5.1.1. Factor Retention Accuracy Rate

For the case when 3 factors were present in the population, ANOVA identified the interactions of the factor determination method, number of indicators, and interfactor correlation ( F 22,286 = 7.03 ,   η 2 = 0.79 ), and the factor determination method, number of indicators, and sample size ( F 66,286 = 2.18 ,   η 2 = 0.33 ) as being statistically significantly related to the proportion of replications with the correct number of factors being retained. Table 1 includes the proportion of replications with the correct number of factors by method, number of indicators, and interfactor correlations, in the 3-factors case. When there were 10 indicators per factor, EKC and Combined exhibited the highest proportion of correct number of factors retained, across interfactor correlation levels. In addition, CD, CNG and MAP had rates of correct identification of 1.00 for an interfactor correlation of 0.25 and 0.50, but rates below 0.90 when factors had a correlation of 0.75. Of these latter techniques, CD had the highest accuracy rate for the highest interfactor correlation.
When each factor had 5 indicators, the accuracy rates were generally lower for all methods across interfactor correlation conditions. The only exception to this pattern was CNG at correlations of 0.25 or 0.50, for which the accuracy rate was 1.00. In addition, EKC, CD and Combined had accuracy rates of 0.99 for a correlation of 0.25. As the interfactor correlation increased in value, the accuracy rates for all of the methods studied here declined in the 5-indicator condition. At the highest interfactor correlation value, MIRT, NOHARM, and CNG had the highest accuracy rates in the 5-indicators case. The SMT had the lowest rates across all conditions in Table 1.
The proportion of replications with the correct number of factors identified by number of indicators, sample size, and method appear in Table 2. Across methods, the rate of correct factor number identification was higher for larger samples and more indicators. For 5 indicators, the highest accuracy rates were associated with CNG, except for when N = 2000. In this latter case, PA had an accuracy rate of 1.00, with CD being the second most accurate, followed by CNG. When there were 10 indicators per factor, EKC and the Combined method had the highest accuracy rates. Across conditions, SMT had the lowest rates of accurately determining the number of factors to retain. Finally, when there were 3 factors, each method studied here had higher accuracy rates for retaining the number of factors when the loadings were 0.8 as opposed to 0.6 (Table 3). This result was most marked for MAP and CD, and least so for MIRT and NOHARM.
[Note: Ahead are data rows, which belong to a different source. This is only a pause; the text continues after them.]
-- ==== Sys2Proof/Machine/States.lean ====
section
/-!
DEFINITION. The device's states (R19 to R24, Table 1.6): what leaving and entering each of them does, the entry to TRIP and its
latch (R188 to R191), the conditions of LINKUP (R487), following the partner (R311), and the fuses that the first BLOCKED
programs (R481).
-/

namespace Sys2Proof.Machine

/-- FAULT_N is asserted in every state but BLOCKED and RUN (Table 1.7). -/
def State.faultN (s : State) : Bool := !(s.devState = stBlocked || s.devState = stRun)

/-! ## Fuses (R481) -/

/-- The value the anti-rollback counter should have. -/
def State.otpFloor (s : State) : Nat := max s.otp.antiRollback s.boot.floor

/-- The slots that the running image revokes, but for its own, not yet revoked. -/
def State.otpRevoke (s : State) : Nat :=
  ofFlags ((List.range 4).map fun i => bitOf s.boot.revoke i && i ≠ s.boot.keySlot && !bitOf s.otp.revoked i)

/-- The first entry to BLOCKED after a reset, or the next one after a lasting failure, begins the programming.
DEDUCED (log entry 102): unsafe. -/
def State.otpStart (s : State) : State :=
  if !s.boot.otpDue || s.boot.otpAttempt ≠ 0 then s else
  if s.otp.antiRollback < s.otpFloor || s.otpRevoke ≠ 0 then { s with boot := { s.boot with otpAttempt := 1 } }
  else { s with boot := { s.boot with otpDue := false } }

/-- Programming ends and is read back: bit 0 of `failed` the counter, bit 1 the revocation. DEDUCED (log entry 102): unsafe. -/
def State.otpDone (s : State) (failed : Nat) : State :=
  if s.boot.otpAttempt = 0 then s else
  let old := s.otp.antiRollback
  let raise := old < s.otpFloor
  let mask := s.otpRevoke
  let s1 := if raise && !bitOf failed 0 then
      { s with otp := { s.otp with antiRollback := s.otpFloor } }.journal 0x0223 noSubject [old, s.otpFloor] else s
  let s2 := if mask ≠ 0 && !bitOf failed 1 then
      { s1 with otp := { s1.otp with revoked := s1.otp.revoked ||| mask } }.journal 0x0224 noSubject [mask] else s1
  let bad1 := raise && bitOf failed 0
  let bad2 := mask ≠ 0 && bitOf failed 1
  if !bad1 && !bad2 then { s2 with boot := { s2.boot with otpAttempt := 0, otpDue := false } }
  else if s.boot.otpAttempt = 1 then { s2 with boot := { s2.boot with otpAttempt := 2 } }
  else
    let s3 := if bad1 then s2.journalFull 0x0225 noSubject [1] 0xFF false true else s2
    let s4 := if bad2 then s3.journalFull 0x0225 noSubject [2] 0xFF false true else s3
    { s4 with boot := { s4.boot with otpAttempt := 0 } }

/-! ## Leaving and entering states -/

/-- The role that a device holds outside LINKUP, BLOCKED, RUN and TRIP: a lone device is ALONE, one of a pair owns nothing (R21). -/
def State.restRole (s : State) : State := s.setRole (if s.hasPartner then roleStale else roleAlone) 0

/-- What leaving the present state does: RUN ends its ride and its synchronisation, BLOCKED its forced choppers (R75, R184). -/
def State.leaveState (s : State) : State :=
  if s.devState = stRun then s.runLeave
  else if s.devState = stBlocked then
    s.forAll (List.range 4) fun s k => if s.bit (Obj.PRT_DCH_CTRL k) 3 then (s.setBit (Obj.PRT_DCH_CTRL k) 3 false).dchEval k else s
  else s

/-- Entry to LINKUP: every unit begins afresh (R246, R73, R113, R135, R196, R270, R21); CAN settings take effect (R433). -/
def State.enterLinkup (s : State) : State :=
  let s1 := ((s.leaveState.setState stLinkup 0).orbStop.smsLinkup.linkLinkup.lanLinkup).carLinkup.swgLinkup.gpfLinkup.redLinkup
  { s1 with dict := { s1.dict with nodeIds := (List.range 2).map fun p => s1.getN (Obj.CAN_NODE_ID p) } }

/-- The outward side stops: Orbit, lanes, swing unit and redundancy supervisor (Tables 1.7, 3.6). -/
def State.quiet (s : State) : State :=
  let s1 := s.orbStop.lanAllOff.swgIdle.redIdle
  (s1.setCause causePartnerTrip false).restRole

/-- Entry to CONFIG from LINKUP, BLOCKED or LUNAR. -/
def State.enterConfig (s : State) : State := (s.leaveState.setState stConfig 0).quiet

/-- Entry to BLOCKED from LINKUP or RUN. -/
def State.enterBlocked (s : State) : State :=
  let first := s.devState = stLinkup
  let s1 := (s.leaveState.setState stBlocked 0).otpStart
  if first then s1.ageBlocked else s1

/-- Entry to RUN (R20, R75, R92). -/
def State.enterRun (s : State) (black : Bool) : State := 
  (s.leaveState.setStateCounted stRun 0 (if black then 0x0D else 0xFF)).runEnter black

/-! ## The entry to TRIP (R189) and the latch (R190, R191) -/

/-- The active causes as bytes. -/
def State.activeBytes (s : State) : List Nat := bytesOf (s.getN Obj.PRT_TRIP_ACTIVE) 4

/-- The active trip causes take the device from BLOCKED or RUN to TRIP; `first` is the lowest of them. -/
def State.enterTrip (s : State) (first : Nat) : State :=
  let urgent := s.devState = stRun && s.owner && ((List.range 18).any fun c => urgentCause c && s.causeActive c)
  let overrun := s.causeActive causeOverrun
  let s0 := s.put Obj.PRT_STATUS (withBit (s.getN Obj.PRT_STATUS) 4 false : Nat)
  let s1 := if urgent then s0.sendUrgent else s0
  let s2 := s1.leaveState.setState stTrip first
  let s3 := if overrun && s2.devRole = roleActive then s2.setRole roleStale 0 else s2
  let s4 := ((s3.put Obj.PRT_TRIP_FIRST first).put Obj.PRT_TRIP_TIME s3.time32).bump Obj.PRT_TRIP_COUNT
  let s5 := (s4.put Obj.PRT_TRIP_LATCHED (s4.getN Obj.PRT_TRIP_LATCHED ||| s4.getN Obj.PRT_TRIP_ACTIVE : Nat)).setBit Obj.PRT_STATUS 5 true
  let s6 := ((s5.count 5).raise 320).journalFull 320 noSubject (first :: s5.activeBytes) 5 false false
  ((s6.emcy (0xFF00 + first)).cmtFire 8 s6.time32 0).demandFlush

/-- Whatever state the device is in, a cause that is active takes it to TRIP from BLOCKED or RUN, and is latched in TRIP. -/
def State.tripServe (s : State) : State :=
  if s.devState = stBlocked || s.devState = stRun then
    match s.firstCause with
    | some c => s.enterTrip c
    | none => s
  else if s.devState = stTrip then
    let l := s.getN Obj.PRT_TRIP_LATCHED
    let n := l ||| s.getN Obj.PRT_TRIP_ACTIVE
    if n = l then s else s.put Obj.PRT_TRIP_LATCHED n
  else s

/-- A filtered falling edge of ARM_EN, dated to the ball edge that began it (R190). DEDUCED (log entry 110): unsafe. -/
def State.armFall (s : State) : State :=
  if s.pins.armEn ≠ some true then s else
  let s1 := { s with pins := { s.pins with armEn := some false, armFell := s.now } }.endEvents s.now
  (s1.setCause causeArmEn true).raise 331

/-- TRIP is cleared (R190). -/
def State.tripClear (s : State) : State :=
  let s1 := ((s.put Obj.PRT_TRIP_LATCHED 0).setBit Obj.PRT_STATUS 5 false).raise 322
  let s2 := (s1.setStateCounted stBlocked 0 6).otpStart.emcy 0
  (s2.setBit Obj.ORB_STATUS 6 false).withOrb fun o => { o with silent := false }

/-- A filtered rising edge of ARM_EN (R190, R191). DEDUCED (log entry 110): unsafe. -/
def State.armRise (s : State) : State :=
  if s.pins.armEn = some true then s else
  let low := s.now - s.pins.armFell
  let s1 := { s with pins := { s.pins with armEn := some true } }
  let s2 := (s1.setCause causeArmEn false).put Obj.PRT_ARMEN_LOW_TIME (min (low / 1000) 0xFFFFFFFF : Nat)
  if s2.devState ≠ stTrip then s2
  else if 20000 ≤ low && s2.get Obj.PRT_TRIP_ACTIVE = 0 then s2.tripClear
  else
    ((s2.bump Obj.PRT_CLEAR_REFUSED_COUNT).count 7).raise 321 |>.journalFull 321 noSubject
      (s2.activeBytes ++ bytesOf (low / 1000) 4) 7 false false

/-! ## LINKUP to BLOCKED, and with the partner (R487, R311) -/

/-- A valve pair meets its conditions: enumerated, identities matched, rates equal, descriptors read back, within R38. -/
def State.pairReady (s : State) (p : Nat) : Bool :=
  let st := s.getN (Obj.LNK_PAIR_STATUS p)
  bitOf st 0 && !bitOf st 2 && !bitOf st 6 && !s.bit (Obj.LAN_STATUS (2 * p)) 3 && !s.bit (Obj.LAN_STATUS (2 * p + 1)) 3 && s.pairFits p &&
  (!s.partnered || ((s.pair p).bind (·.partnerIds)).isSome)

/-- Every condition of Table 1.6 for BLOCKED holds. -/
def State.linkupDone (s : State) : Bool :=
  s.devState = stLinkup && s.orbRunning && s.valvePairs.all s.pairReady && (s.treeRole = 0 || s.bit Obj.LNK_STATUS 3) && s.stepped &&
  s.xlOk

/-- The conditions of Table 1.6 for RUN apart from the role: ARM_EN high, no cause active, the degraded set present. -/
def State.runReady (s : State) : Bool := s.pins.armEn = some true && s.get Obj.PRT_TRIP_ACTIVE = 0 && s.degPresent

/-- A STANDBY or STALE unit follows its partner into RUN (R311). -/
def State.followRun (s : State) : State :=
  match s.tide with
  | some t =>
    if s.devState = stBlocked && !s.owner && t.state = stRun && s.pins.armEn = some true && s.get Obj.PRT_TRIP_ACTIVE = 0 then
      (s.enterRun (bitOf t.runFlags 0)).bump Obj.DEV_REQ_COUNT
    else s
  | none => s

/-- A STANDBY or STALE unit follows its partner into BLOCKED (R311). -/
def State.followBlocked (s : State) : State :=
  match s.tide with
  | some t => if s.devState = stRun && !s.owner && t.state = stBlocked then s.enterBlocked.bump Obj.DEV_REQ_COUNT else s
  | none => s

end Sys2Proof.Machine
end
5.1.2. Mean Number of Factors Retained

The number of factors retained by method, number of indicators, and interfactor correlation in the 3-factor condition appear in Table 4. Across conditions, SMT, PA, and RPA all overestimated the number of factors to retain. In addition, NMREG also overestimated the number of factors present when the interfactor correlation was 0.5 or 0.75. Among the other methods, the mean number of factors retained was closest to the actual value of 3 for EKC, CD, Combined, CNG, MAP, MIRT, and NOHARM in the 10-indicator case, particularly with correlations below 0.75. At this highest correlation value, EKC, Combined, MIRT, and NOHARM were closest to the actual data generating factor number. With 5 indicators, the interfactor correlation had a greater impact on the performance of the methods studied here. When the correlation was 0.25 or 0.50, CNG suggested retaining 3 factors on average, whereas EKC, CD, and Combined all had a mean number of factors retained of 2.8 or higher. At the highest interfactor correlation, EKC, CD, and Combined all suggested that fewer factors be retained, with means of 2 or fewer. In contrast, CNG had a mean of 3.4 factors with 5 indicators and an interfactor correlation of 0.75, suggesting that it tended to overfactor when the latent traits were most strongly related to one another. Finally, in the 5-indicators condition, MIRT tended to overfactor and NOHARM tended to underfactor.
The results in Table 5 show the mean number of factors retained for each method by the number of indicators and the sample size. Many of these patterns are similar to those in Table 4 and thus will not be repeated here. Of particular import in this table is that the mean number of factors retained was closest to the population value of 3 with larger samples for EKC, CD, and Combined. In addition, the mean number of factors for PA was approximately 3 for sample size of 2000, regardless of the number of indicators. The method with the mean number of factors consistently closest to the population value of 3 across conditions was CNG. The mean number of latent traits retained by method and factor loadings for the 3-factor condition appear in Table 6. As noted above, the mean number of factors to retain was closest to the population value of 3 for CNG across factor loading values, with MIRT having the next closest mean number of factors.

5.2. 1-Factor

5.2.1. Factor Retention Accuracy Rate

For the 1-factor condition, ANOVA identified the interaction of factor retention method by the number of indicators per factor and sample size ( F 66,286 = 2.91 ,     η 2 = 0.54 ), and method by factor loading magnitude ( F 11,286 = 3.01 ,   η 2 = 0.17 ) as being statistically significantly related to the factor retention accuracy rate. A number of methods exhibited accurate rates of 1.00 across sample size and number of indicators, including EKC, CD, Combined, MAP, and CNG. In contrast, SMT, NMREG, and RPA had the lowest accuracy rates across number of indicators and sample sizes. Accuracy rates were generally higher in the 10-indicator condition, particularly for MIRT and NOHARM. The accuracy rates by factor loading for the 1-factor case appears in Table 7. For the most accurate methods, EKC, CD, MAP, CNG, and Combined, the loading values were not associated with the proportion of cases for which 1 factor was correctly identified. Among the other methods, accuracy for PA and NOHARM was most strongly impacted by loading value, where accuracy was markedly higher for the 0.80 condition.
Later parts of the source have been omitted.